Если бы Достоевский с самого начала понял, что Катков (который вернулся в Москву только в первых числах ноября) поступит с его главой так, как того хотел Тихон в отношении «листков», он, быть может, нашел бы спасительный выход. Но он слишком понадеялся на то, что его ходатайство по делу героя, которого он так возвышал и так унижал, которого казнил и спасал и с которым так сжился за три года, возымеет действие и их общая работа над «листками» пойдет во благо им обоим.
Сразу по приезде Катков распорядился печатать третью часть романа без главы, и 14 ноября, после перерыва в целый год, одиннадцатый номер «Русского вестника» с продолжением «Бесов» вышел в свет. Когда Достоевский в спешном порядке приводил содержание последних глав в соответствие с тем сценарием, из которого визит Ставрогина к Тихону был уже изъят, он рассчитывал закончить роман словами: «После Николая Всеволодовича оказались, говорят, какие‑то записки… Я очень ищу их…» В окончательный вариант эти слова не попали, и герой его уходил из жизни, оставив после себя не «записки» и не «листки», а всего только карандашный набросок с самым лаконичным из своих текстов: «Никого не винить, я сам». По этому клочку бумаги можно было положительно утверждать, что ее автор, конечно же, не литератор.
IVМежду тем магия двойного авторства сообщала «листкам» удивительную энергию: даже и не обнародованные, они обладали даром воздействия и на тех, кому их довелось прочесть, и на тех, кто их рискнул написать.
Странную для монаха просьбу «представил» Тихон, ознакомившись с «листками». «Если огласите ваши листки, то испортите вашу участь… в смысле карьеры, например, и… в смысле всего остального… К чему бы портить? К чему бы, казалось, такая непреклонность?» — уговаривал он Николая Всеволодовича. Невероятным образом отеческое предупреждение проницательного старца, содержавшее не столько угрозу, сколько предвидение, стало актуальным лично для Достоевского.
Даже если в переговорах «глаз на глаз» Катков и намекал Достоевскому на угрозу скандального осложнения «карьеры и всего остального» в случае опубликования «нецеломудренной» главы, Достоевский эти намеки проигнорировал, сражаясь за нее до последнего. Предвидение Тихона, однако, не замедлило подтвердиться: преступление перед девочкой, в котором каялся герой «листков», было переадресовано и инкриминировано автору.

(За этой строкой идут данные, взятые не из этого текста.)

-- ==== Sys2Proof/Machine/MemEvents.lean ====
section
/-! DEFINITION. Memory events: walks that finish, requests at the LLC slice ports and their buckets, the write-back of a line
that has been dirty long (spec/03 R79, R85 to R88, spec/04 R114, spec/05 R122). -/

namespace Sys2Proof.Machine

/-! Walks (R114, R79). -/

/-- PAGE_WALK_COMPLETE: the oldest walk in progress of a die finishes. Under a later generation it is discarded and begins again;
otherwise every request that joined it has its result, and the oldest request that waits begins. -/
def execPageWalkComplete (die : Nat) (s : State) : Host.Outcome State Fault Refusal :=
  .next
    (match s.walks.find? (fun w => w.die == die && w.begun) with
     | none => startWalks s die
     | some w =>
       let h := s.hive w.hive
       let joined := s.walks.filter (fun x => x.begun && sameWalk w x)
       let s := { s with walks := s.walks.filter (fun x => !(x.begun && sameWalk w x)) }
       if w.gen ≠ h.gen then startWalks { s with walks := joined.map (fun x => { x with begun := false }) ++ s.walks } die
       else
         let s := match walk s h w.va with
           | .leaf e => joined.foldl (fun s x => s.modStrand x.strand (keepLook x e)) s
           | .fail _ => s
         startWalks s die)

/-! Slice ports (R85 to R88, R110). -/

/-- The hive whose bucket on slice i a hive's traffic is charged to: the next ancestor's where it found no slot (R85). -/
def chargedHive (s : State) (i : Nat) : Nat → Nat → Nat
  | 0, h => h
  | n + 1, h =>
    let b := (s.hive h).bucket i
    if b.own || b.rate == 0 || (s.hive h).parent == 0 then h else chargedHive s i n (s.hive h).parent

/-- The hive that would lend to a hive: its parent, or where that one's traffic is charged (R88). -/
def lender (s : State) (i h : Nat) : Option Nat :=
  let p := (s.hive (chargedHive s i 8 h)).parent
  if p = 0 then none else some (chargedHive s i 8 p)

/-- The bucket of a request, and whether it borrows; none where it waits at the port. -/
def admits (s : State) (r : LlcReq) : Option (Nat × Bool) :=
  let i := r.slice % 4
  let c := chargedHive s i 8 r.hive
  if 0 < ((s.hive c).bucket i).tokens then some (c, false)
  else if (s.hive r.hive).noborrow then none
  else match lender s i r.hive with
    | some p => if 0 < ((s.hive p).bucket i).tokens then some (p, true) else none
    | none => none

/-- The first request of a slice that can be admitted.
DEDUCED, unsafe: notes/assumptions/29. -/
def admissible (s : State) (slice : Nat) : Option LlcReq := s.llc.find? (fun r => r.slice == slice && (admits s r).isSome)

/-- LLC_REQUEST_ADMIT: 16 × n tokens are taken from the bucket, or from the parent's, and the bytes are counted. -/
def execLlcRequestAdmit (slice : Nat) (s : State) : Host.Outcome State Fault Refusal :=
  .next
    (match admissible s slice with
     | none => s
     | some r =>
       match admits s r with
       | none => s
       | some (c, borrow) =>
         let i := slice % 4
         let n : Word := BitVec.ofNat 64 r.bytes
         let s := { s with llc := s.llc.erase r }
         let s := s.modBucket c i (fun b => { b with tokens := b.tokens - (16 * r.bytes : Nat) })
         s.modBucket r.hive i (fun b => { b with
           llcBytes := b.llcBytes + n, borrowed := if borrow then b.borrowed + n else b.borrowed }))

/-- BUCKET_REFILL: an LLC cycle of a slice; every bucket there gains its rate, a parent's its remainder's (R86, R87). -/
def execBucketRefill (slice : Nat) (s : State) : Host.Outcome State Fault Refusal :=
  let i := slice % 4
  .next ((s.hives.filter (fun h => h.part == slice / 4 && (h.bucket i).own)).foldl (fun s h =>
    s.modBucket h.id i (fun b => ({ b with tokens := b.tokens + (remainderRate s h i : Nat) }).cut)) s)

/-! The L1 (R122). -/

/-- Cycles after which a dirty line is written back. -/
def dirtyLimit : Nat := 65536

/-- A line that has been dirty that long. -/
def dirtyDue (s : State) (core line : Nat) : Option L1Line :=
  ((s.core core).line line).filter (fun l => l.dirty != 0 && decide (l.since + dirtyLimit ≤ (s.core core).cycles.toNat))

/-- L1_DIRTY_TIMEOUT: the line's dirty bytes written back; it stays. -/
def execL1DirtyTimeout (core line : Nat) (s : State) : Host.Outcome State Fault Refusal :=
  .next
    (match dirtyDue s core line with
     | some l =>
       (writeBack s l.hive l).modCore core (fun c => { c with
         l1 := c.l1.map (fun x => if x.line == line then { x with dirty := 0 } else x) })
     | none => s)

end Sys2Proof.Machine
end

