-- ==== Sys2Proof/Machine/ScalarMem.lean ====
section
/-! DEFINITION. Scalar loads, stores, atomics, full-empty accesses, WAITW and fences (spec/05 R125 to R136, spec/14
R322, spec/15 R367 to R369, R391 to R393, spec/17 R445). -/

namespace Sys2Proof.Machine

/-- ga + SignExt(disp, 28) (R279). -/
def mAddr (t : Strand) (o : MFmt) : Word := t.greg o.ga + o.disp.signExtend 64

/-- Bytes of a load (Table 15.2). -/
def loadBytes : LoadSize → Nat
  | .b | .bu => 1
  | .h | .hu => 2
  | .w | .wu => 4
  | .d => 8

/-- What a load writes to gd (Table 15.2). -/
def loadValue : LoadSize → Nat → Word
  | .b, x => word (toSigned 8 x)
  | .h, x => word (toSigned 16 x)
  | .w, x => word (toSigned 32 x)
  | _, x => BitVec.ofNat 64 x

def storeBytes : StoreSize → Nat
  | .b => 1
  | .h => 2
  | .w => 4
  | .d => 8

/-- LD (R367): a plain load. -/
def execLd (sz : LoadSize) (o : MFmt) (s : State) : Host.Outcome State Fault Refusal :=
  scalar s (do
    need (o.ord == 0) (combo (.ld sz o))
    let (x, s) ← loadW s s.who (mAddr s.me o) (loadBytes sz) false
    return s.finish o.gd (loadValue sz x))

/-- LDA (R367, R125): an acquire; at HIVE scope or wider it reads at the coherence point and then clears the L1. -/
def execLda (sz : LoadSize) (o : MFmt) (s : State) : Host.Outcome State Fault Refusal :=
  scalar s (do
    need (o.ord == 1) (combo (.lda sz o))
    let (x, s) ← loadW s s.who (mAddr s.me o) (loadBytes sz) (o.scope != 0)
    return (acquireL1 s s.who o.scope.toNat).finish o.gd (loadValue sz x))

/-- ST (R391): a plain store. -/
def execSt (sz : StoreSize) (o : MFmt) (s : State) : Host.Outcome State Fault Refusal :=
  scalar s (do
    need (o.ord == 0) (combo (.st sz o))
    let n := storeBytes sz
    let s ← storeSt s s.who (mAddr s.me o) n ((s.me.greg o.gb).toNat % 2 ^ (8 * n)) false
    return s.advance)

/-- STL (R391, R125): a release; at HIVE scope or wider the core's dirty lines go first and the store is performed at
the coherence point. -/
def execStl (sz : StoreSize) (o : MFmt) (s : State) : Host.Outcome State Fault Refusal :=
  scalar s (do
    need (o.ord == 2) (combo (.stl sz o))
    let n := storeBytes sz
    let t ← storeSt (releaseL1 s s.who o.scope.toNat) s.who (mAddr s.me o) n ((s.me.greg o.gb).toNat % 2 ^ (8 * n))
      (o.scope != 0)
    return t.advance)

/-- AMO (R322, R323). -/
def execAmo (op : AmoOp) (wide : Bool) (o : MFmt) (s : State) : Host.Outcome State Fault Refusal :=
  scalar s (do
    let n := if wide then 8 else 4
    let t := if o.ord.getLsbD 1 then releaseL1 s s.who o.scope.toNat else s
    let (old, t) ← amoW t s.who (mAddr s.me o) op n (s.me.greg o.gb).toNat (s.me.greg o.gd).toNat
    let t := if o.ord.getLsbD 0 then acquireL1 t s.who o.scope.toNat else t
    return t.finish o.gd (word (toSigned (8 * n) old)))

/-- LDFE (R369, R108): blocks until its granule is full, then reads it; with .CLR it empties it in the same step. -/
def execLdfe (wide clr : Bool) (o : MFmt) (s : State) : Host.Outcome State Fault Refusal :=
  scalar s (do
    let n := if wide then 8 else 4
    let (c, off) ← locateFull s s.who (mAddr s.me o) n .read
    if (s.core c).isFull (off / 16) then
      let x := Mem.read (s.core c).scratch off n
      let s := if clr then setEmpty s c (off / 16) else s
      return s.finish o.gd (word (toSigned (8 * n) x))
    else return s.block (.ldfe wide clr o))

/-- A granule became full: the LDFE that a strand is Blocked in runs again (R108). -/
def execLdfeWake (st : Nat) (s : State) : Host.Outcome State Fault Refusal :=
  wake s st (fun i => match i with | .ldfe _ _ _ => true | _ => false)
    (fun i => match i with | .ldfe wide clr o => execLdfe wide clr o | _ => .next)

/-- STFE (R393, R108): stores and sets its granule full in one step; it never waits. -/
def execStfe (wide : Bool) (o : MFmt) (s : State) : Host.Outcome State Fault Refusal :=
  scalar s (do
    let n := if wide then 8 else 4
    let (c, off) ← locateFull s s.who (mAddr s.me o) n .write
    return (setFull (scratchWrite s c off n ((s.me.greg o.gb).toNat % 2 ^ (8 * n))) c (off / 16)).advance)

/-- WAITW (R445): reads at the coherence point; ends with an acquire at SYSTEM scope once the word differs from gb. -/
def execWaitw (o : MFmt) (s : State) : Host.Outcome State Fault Refusal :=
  scalar s (do
    let (x, t) ← loadW s s.who (mAddr s.me o) 8 true
    if BitVec.ofNat 64 x ≠ s.me.greg o.gb then
      return (acquireL1 t s.who 3).finish o.gd (BitVec.ofNat 64 x)
    else return t.block (.waitw o))

/-- A write to the awaited word woke WAITW for a new read (R445). -/
def execWaitwWake (st : Nat) (s : State) : Host.Outcome State Fault Refusal :=
  wake s st (fun i => match i with | .waitw _ => true | _ => false)
    (fun i => match i with | .waitw o => execWaitw o | _ => .next)

/-- A fence that has nothing left to wait for: at HIVE scope or wider the core's L1 is written back and invalidated. -/
def fenceDone (s : State) (scope : BitVec 2) : State := (acquireL1 s s.who scope.toNat).advance

/-- FENCE.SV (R127): every S access is performed as it issues, so it never waits. -/
def execFenceSv (o : MFmt) (s : State) : Host.Outcome State Fault Refusal := scalar s (.ok (fenceDone s o.scope))

/-- FENCE.VS (R127): stalls until every earlier V access is performed. -/
def execFenceVs (o : MFmt) (s : State) : Host.Outcome State Fault Refusal :=
  scalarWait s (if s.quietV then some (.ok (fenceDone s o.scope)) else none)

/-- An entry with a barrier after it; of two that stand there the wider scope covers both (R127). -/
def QEntry.barred (e : QEntry) (scope : BitVec 2) : QEntry :=
  { e with fence := some (e.fence.elim scope (fun c => if c.toNat < scope.toNat then scope else c)) }

/-- FENCE.VV (R127): does not stall; a barrier stands after the youngest queued instruction. -/
def execFenceVv (o : MFmt) (s : State) : Host.Outcome State Fault Refusal :=
  scalar s (.ok
    (if s.quietV then fenceDone s o.scope
     else s.modMe (fun t => { t with
       queue := t.queue.modify (t.queue.length - 1) (fun e => e.barred o.scope), pc := t.pc + 8 })))

/-- FENCE.ALL (R127): stalls until every earlier S and V access is performed. -/
def execFenceAll (o : MFmt) (s : State) : Host.Outcome State Fault Refusal :=
  scalarWait s (if s.quietV then some (.ok (fenceDone s o.scope)) else none)

end Sys2Proof.Machine
end

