/-- O54. How a command starts, copies, codes, installs, stamps and completes (R107, R133, R167, R239, R241, R242, R243, R244, R247). What a
command waits for at its start, and that a chunk is one event, are the model's readings (log entry 49); the count of a slot's references and
the table that is built are those of log entry 47. -/
def Obligations.EngineCommandSteps : Prop :=
  ∀ (s : State) (id : Nat) (c : Cmd), s.cmd id = some c →
    let r := c.desc.toNat
    let n := countOf r 0
    let src := field r 0x10 8
    let dst := field r 0x18 8
    let ends : Ending → State → State := fun e u => u.modCmd id (fun x => { x with ending := some e })
    let runs := c.started = true ∧ c.ending = none
    let works : List (CmdKind × Instr) :=
      [(.copy, .copyChunk id), (.fill, .copyChunk id), (.zenc, .codecBlock id), (.ztab, .xztabInstall id), (.xseal, .sealStamp id)]
    (c.started = false → c.ending = none → commandMayStart s c = true → exec (.engineCommandStart id) s =
      .next ((releaseL1 s ⟨c.hive, some c.share, true⟩ (field r 0 1 % 4)).modCmd id (fun x => { x with started := true }))) ∧
    (c.started = true ∨ c.ending ≠ none ∨ commandMayStart s c = false → exec (.engineCommandStart id) s = .next s) ∧
    (∀ x ∈ works, x.1 = c.kind → c.started = false ∨ c.ending ≠ none → exec x.2 s = .next s) ∧
    (runs → c.kind = .copy ∨ c.kind = .fill →
      (∀ e, gatherChunk c s (runsOf r 4096 c.progress (min (c.progress + 4096) (totalOf r))) = .error e →
        exec (.copyChunk id) s = .next (ends e s)) ∧
      (∀ core off, (s.hive c.hive).holds c.share = true → c.progress = 0 → n ≤ 4096 → n ≠ 0 → totalOf r = n → core < s.cores.length → dst + n ≤ 2 ^ 64 →
        (∀ k < n, locate s c.who (dst + k) .write = .ok (.scratch core (off + k), s)) →
        ∀ f : Nat → Byte,
        ((c.kind = .fill ∧ ∀ k, f k = BitVec.ofNat 8 (src / 2 ^ (8 * (k % fillWidth r)))) ∨
         (c.kind = .copy ∧ src + n ≤ 2 ^ 64 ∧ ∃ d from_, (∀ k < n, locate s c.who (src + k) .read = .ok (.scratch d (from_ + k), s)) ∧
           ∀ k, f k = Mem.get (s.core d).scratch (from_ + k))) →
        ∃ t, exec (.copyChunk id) s = .next t ∧ t.cmd id = some { c with progress := n, ending := some (1, 0, 0, 0) } ∧
          t.mem = s.mem ∧ t.strands = s.strands ∧ (∀ d, d ≠ core → t.core d = s.core d) ∧
          (∀ q, (t.core core).isFull q = true ↔ (s.core core).isFull q = true ∨ (off / 16 ≤ q ∧ q ≤ (off + n - 1) / 16)) ∧
          ∀ a, Mem.get (t.core core).scratch a =
            if off ≤ a ∧ a < off + n then f (a - off) else Mem.get (s.core core).scratch a)) ∧
    (runs → c.kind = .zenc → ∀ bs u, let m := min 32 (n - c.progress)
      readRange s c.who (src + c.progress) m = .ok (bs, u) →
      let slot := (s.strand c.strand).table c.tslot
      let block := encodeBlock c.tslot.toNat slot.gen.toNat c.elemType slot.et.toNat slot.entries (bs.map (fun b => b.toNat))
      (field r 0x68 8 < c.outBytes + block.length → exec (.codecBlock id) s = .next (ends (4, 0, 0, 0) u)) ∧
      (c.outBytes + block.length ≤ field r 0x68 8 → ∀ v, writeRange u c.who (dst + c.outBytes) block = .ok v →
        let w := v.modCmd id (fun x => { x with progress := c.progress + m, outBytes := c.outBytes + block.length })
        (c.progress + m < n → exec (.codecBlock id) s = .next w) ∧
        (n ≤ c.progress + m → exec (.codecBlock id) s = .next (ends (1, 0, 0, 0) w)))) ∧
    (runs → c.kind = .ztab →
      (∀ bs u, c.table = none → bit (field r 3 1) 2 = false → dst = 0 → readRange s c.who src n = .ok (bs, u) →
        exec (.xztabInstall id) s = .next (u.modCmd id (fun x =>
          { x with table := some (buildTable c.elemType (countExps c.elemType bs)), outBytes := c.elemType }))) ∧
      ∀ t0, c.table = some t0 →
        (slotReferences s c ≠ 0 → exec (.xztabInstall id) s = .next s) ∧
        (slotReferences s c = 0 → c.strand < s.strands.length → ∃ t, exec (.xztabInstall id) s = .next t ∧ t.mem = s.mem ∧
          (t.strand c.strand).table c.tslot =
            ⟨BitVec.ofNat 4 c.outBytes, t0, ((s.strand c.strand).table c.tslot).gen + 1⟩ ∧
          (∀ q, q ≠ c.tslot → (t.strand c.strand).table q = (s.strand c.strand).table q) ∧
          (∀ k, k ≠ c.strand → t.strand k = s.strand k) ∧
          (t.cmd id).map (fun d => d.ending) = some (some (1, 0, 0, 0)))) ∧
    (runs → c.kind = .xseal →
      (∀ e, stampFault s c.hive src dst n = some e → exec (.sealStamp id) s = .next (ends e s)) ∧
      ∀ ins outs, stampFault s c.hive src dst n = none → sealFault s c.hive r = none → stampPages s c.hive .read src n = .ok ins →
        stampPages s c.hive .write dst (n + 3584) = .ok outs →
        let frame := ins.flatMap (fun p => Mem.take s.mem p.1 p.2)
        ∃ t, exec (.sealStamp id) s = .next t ∧ t.hives = s.hives ∧ t.strands = s.strands ∧
          t.mem = (putPages s c.hive outs (frame ++ trailer s c (sha384 frame))).mem ∧
          t.cmd id = some { c with outBytes := n + 3584, ending := some (1, 0, 0, 0) }) ∧
    (∀ e, c.ending = some e →
      (∀ u, writeCompletion s c e = .ok u →
        let v := { u with cmds := u.cmds.filter (fun x => x.id != id) }
        let w := leaveStep5 v c.strand
        exec (.commandCompletion id) s = .next w ∧ w.mem = u.mem ∧ w.cores = u.cores ∧
        ((v.strand c.strand).record = none → w = v) ∧
        ∀ i kind q, (v.strand c.strand).status = .blocked i → (v.strand c.strand).record = some q → commandKind i = some kind →
          (v.cmds.filter (fun x => x.strand == c.strand)).length < 16 → c.strand < v.strands.length →
          (∃ d : Cmd, w.cmds = v.cmds ++ [d] ∧ d.kind = kind ∧ d.strand = c.strand ∧ d.desc = q ∧ d.started = false) ∧
          (w.strand c.strand).status = .running ∧ (w.strand c.strand).pc = (v.strand c.strand).pc + 8) ∧
      ∀ f, writeCompletion s c e = .error f → exec (.commandCompletion id) s = .next s) ∧
    (c.ending = none → exec (.commandCompletion id) s = .next s)
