theorem vrcp (o : VFmt) : Statement (.vrcp o) := by
  intro h
  refine decode_of_build (w := 0x60#8 ++ 0x12#8 ++ o.pack) ?_ (zeroFieldOk_other _ _ _ (by decide)) (Instr.fieldsLegal_of_wellFormed h)
  unfold build buildVec
  rw [opOf_join, fnOf_join, VFmt.ofWord_join]
  rfl

theorem vrsq (o : VFmt) : Statement (.vrsq o) := by
  intro h
  refine decode_of_build (w := 0x60#8 ++ 0x13#8 ++ o.pack) ?_ (zeroFieldOk_other _ _ _ (by decide)) (Instr.fieldsLegal_of_wellFormed h)
  unfold build buildVec
  rw [opOf_join, fnOf_join, VFmt.ofWord_join]
  rfl

theorem vexp2 (o : VFmt) : Statement (.vexp2 o) := by
  intro h
  refine decode_of_build (w := 0x60#8 ++ 0x14#8 ++ o.pack) ?_ (zeroFieldOk_other _ _ _ (by decide)) (Instr.fieldsLegal_of_wellFormed h)
  unfold build buildVec
  rw [opOf_join, fnOf_join, VFmt.ofWord_join]
  rfl

theorem vlog2 (o : VFmt) : Statement (.vlog2 o) := by
  intro h
  refine decode_of_build (w := 0x60#8 ++ 0x15#8 ++ o.pack) ?_ (zeroFieldOk_other _ _ _ (by decide)) (Instr.fieldsLegal_of_wellFormed h)
  unfold build buildVec
  rw [opOf_join, fnOf_join, VFmt.ofWord_join]
  rfl

theorem vtanh (o : VFmt) : Statement (.vtanh o) := by
  intro h
  refine decode_of_build (w := 0x60#8 ++ 0x16#8 ++ o.pack) ?_ (zeroFieldOk_other _ _ _ (by decide)) (Instr.fieldsLegal_of_wellFormed h)
  unfold build buildVec
  rw [opOf_join, fnOf_join, VFmt.ofWord_join]
  rfl

theorem vcmp (c : Cond) (o : VFmt) : Statement (.vcmp c o) := by
  intro h
  cases c
  all_goals
    refine decode_of_build ?_ (zeroFieldOk_other _ _ _ rfl) (Instr.fieldsLegal_of_wellFormed h)
    unfold build buildVec
    dsimp only [encode, Instr.opFn, Instr.body]
    rw [opOf_join, fnOf_join, VFmt.ofWord_join]
    rfl

theorem vsel (o : VFmt) : Statement (.vsel o) := by
  intro h
  refine decode_of_build (w := 0x62#8 ++ 0x00#8 ++ o.pack) ?_ (zeroFieldOk_other _ _ _ (by decide)) (Instr.fieldsLegal_of_wellFormed h)
  unfold build buildVec
  rw [opOf_join, fnOf_join, VFmt.ofWord_join]
  rfl

theorem vcvt (o : VFmt) : Statement (.vcvt o) := by
  intro h
  refine decode_of_build (w := 0x63#8 ++ 0x00#8 ++ o.pack) ?_ (zeroFieldOk_other _ _ _ (by decide)) (Instr.fieldsLegal_of_wellFormed h)
  unfold build buildVec
  rw [opOf_join, fnOf_join, VFmt.ofWord_join]
  rfl

theorem vred (o : VFmt) : Statement (.vred o) := by
  intro h
  refine decode_of_build (w := 0x68#8 ++ 0x00#8 ++ o.pack) ?_ (zeroFieldOk_other _ _ _ (by decide)) (Instr.fieldsLegal_of_wellFormed h)
  unfold build buildVec
  rw [opOf_join, fnOf_join, VFmt.ofWord_join]
  rfl

theorem vscan (o : VFmt) : Statement (.vscan o) := by
  intro h
  refine decode_of_build (w := 0x68#8 ++ 0x01#8 ++ o.pack) ?_ (zeroFieldOk_other _ _ _ (by decide)) (Instr.fieldsLegal_of_wellFormed h)
  unfold build buildVec
  rw [opOf_join, fnOf_join, VFmt.ofWord_join]
  rfl

theorem vcomp (o : VFmt) : Statement (.vcomp o) := by
  intro h
  refine decode_of_build (w := 0x68#8 ++ 0x02#8 ++ o.pack) ?_ (zeroFieldOk_other _ _ _ (by decide)) (Instr.fieldsLegal_of_wellFormed h)
  unfold build buildVec
  rw [opOf_join, fnOf_join, VFmt.ofWord_join]
  rfl

theorem vexpd (o : VFmt) : Statement (.vexpd o) := by
  intro h
  refine decode_of_build (w := 0x68#8 ++ 0x03#8 ++ o.pack) ?_ (zeroFieldOk_other _ _ _ (by decide)) (Instr.fieldsLegal_of_wellFormed h)
  unfold build buildVec
  rw [opOf_join, fnOf_join, VFmt.ofWord_join]
  rfl

theorem vslide (o : VFmt) : Statement (.vslide o) := by
  intro h
  refine decode_of_build (w := 0x68#8 ++ 0x04#8 ++ o.pack) ?_ (zeroFieldOk_other _ _ _ (by decide)) (Instr.fieldsLegal_of_wellFormed h)
  unfold build buildVec
  rw [opOf_join, fnOf_join, VFmt.ofWord_join]
  rfl

theorem vperm (o : VFmt) : Statement (.vperm o) := by
  intro h
  refine decode_of_build (w := 0x68#8 ++ 0x05#8 ++ o.pack) ?_ (zeroFieldOk_other _ _ _ (by decide)) (Instr.fieldsLegal_of_wellFormed h)
  unfold build buildVec
  rw [opOf_join, fnOf_join, VFmt.ofWord_join]
  rfl

theorem vhad (o : VFmt) : Statement (.vhad o) := by
  intro h
  refine decode_of_build (w := 0x68#8 ++ 0x06#8 ++ o.pack) ?_ (zeroFieldOk_other _ _ _ (by decide)) (Instr.fieldsLegal_of_wellFormed h)
  unfold build buildVec
  rw [opOf_join, fnOf_join, VFmt.ofWord_join]
  rfl

theorem vbcast (o : VFmt) : Statement (.vbcast o) := by
  intro h
  refine decode_of_build (w := 0x68#8 ++ 0x07#8 ++ o.pack) ?_ (zeroFieldOk_other _ _ _ (by decide)) (Instr.fieldsLegal_of_wellFormed h)
  unfold build buildVec
  rw [opOf_join, fnOf_join, VFmt.ofWord_join]
  rfl

theorem vindex (o : VFmt) : Statement (.vindex o) := by
  intro h
  refine decode_of_build (w := 0x68#8 ++ 0x08#8 ++ o.pack) ?_ (zeroFieldOk_other _ _ _ (by decide)) (Instr.fieldsLegal_of_wellFormed h)
  unfold build buildVec
  rw [opOf_join, fnOf_join, VFmt.ofWord_join]
  rfl

theorem vext (o : VFmt) : Statement (.vext o) := by
  intro h
  refine decode_of_build (w := 0x68#8 ++ 0x09#8 ++ o.pack) ?_ (zeroFieldOk_other _ _ _ (by decide)) (Instr.fieldsLegal_of_wellFormed h)
  unfold build buildVec
  rw [opOf_join, fnOf_join, VFmt.ofWord_join]
  rfl

theorem vins (o : VFmt) : Statement (.vins o) := by
  intro h
  refine decode_of_build (w := 0x68#8 ++ 0x0A#8 ++ o.pack) ?_ (zeroFieldOk_other _ _ _ (by decide)) (Instr.fieldsLegal_of_wellFormed h)
  unfold build buildVec
  rw [opOf_join, fnOf_join, VFmt.ofWord_join]
  rfl

theorem vzip (o : VFmt) : Statement (.vzip o) := by
  intro h
  refine decode_of_build (w := 0x68#8 ++ 0x0B#8 ++ o.pack) ?_ (zeroFieldOk_other _ _ _ (by decide)) (Instr.fieldsLegal_of_wellFormed h)
  unfold build buildVec
  rw [opOf_join, fnOf_join, VFmt.ofWord_join]
  rfl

По словам Анны Григорьевны, Достоевский приписал Ставрогину позорящее его преступление. По ее же словам, «эту гнусную роль Ставрогина, Страхов, в злобе своей, не задумался приписать самому Федору Михайловичу, забыв, что исполнение такого изощренного разврата требует больших денег и доступно лишь для очень богатых людей»[278]. Большому художнику благодаря его таланту, резонно замечала Анна Григорьевна, не нужно самому проделывать преступления, совершенные его героями, «иначе пришлось бы признать, что Достоевский сам кого‑нибудь укокошил, если ему удалось так художественно изобразить убийство двух женщин Раскольниковым»[279].
Однако, объединяясь с героем в акте двойного авторства, «приписывая» ему не только сам факт преступления, но и письменный отчет о нем, «сочинение», Достоевский рисковал быть отождествленным с «соавтором»: герой, «заявивший своеволие», будто мстил автору за навязанный ему сюжет. Тем не менее исполненная риска художественная игра, безбоязненное предчувствие опасности, гипнотическая сила фантазии создавали тот тонкий мир, в котором герой — растлитель воплощал преследовавший автора многолетний кошмар, а автор, сочинивший «за» героя его исповедь, готов был разделить с ним «некрасивость» и позор преступления. Та настойчивость, с которой Достоевский возвращался к теме насилия над девочкой, то бесстрашие, с которым он пытался освободиться из плена цензуры, те исправления, которые он готов был внести в корректуру главы ради ее спасения, и тот риск «испортить карьеру», который он осознал еще прежде своих редакторов и критиков, обнаруживали азарт художника и страстность мастера, а не грязь извращенца, маскирующего «случай из жизни» декорациями пикантной беллетристики.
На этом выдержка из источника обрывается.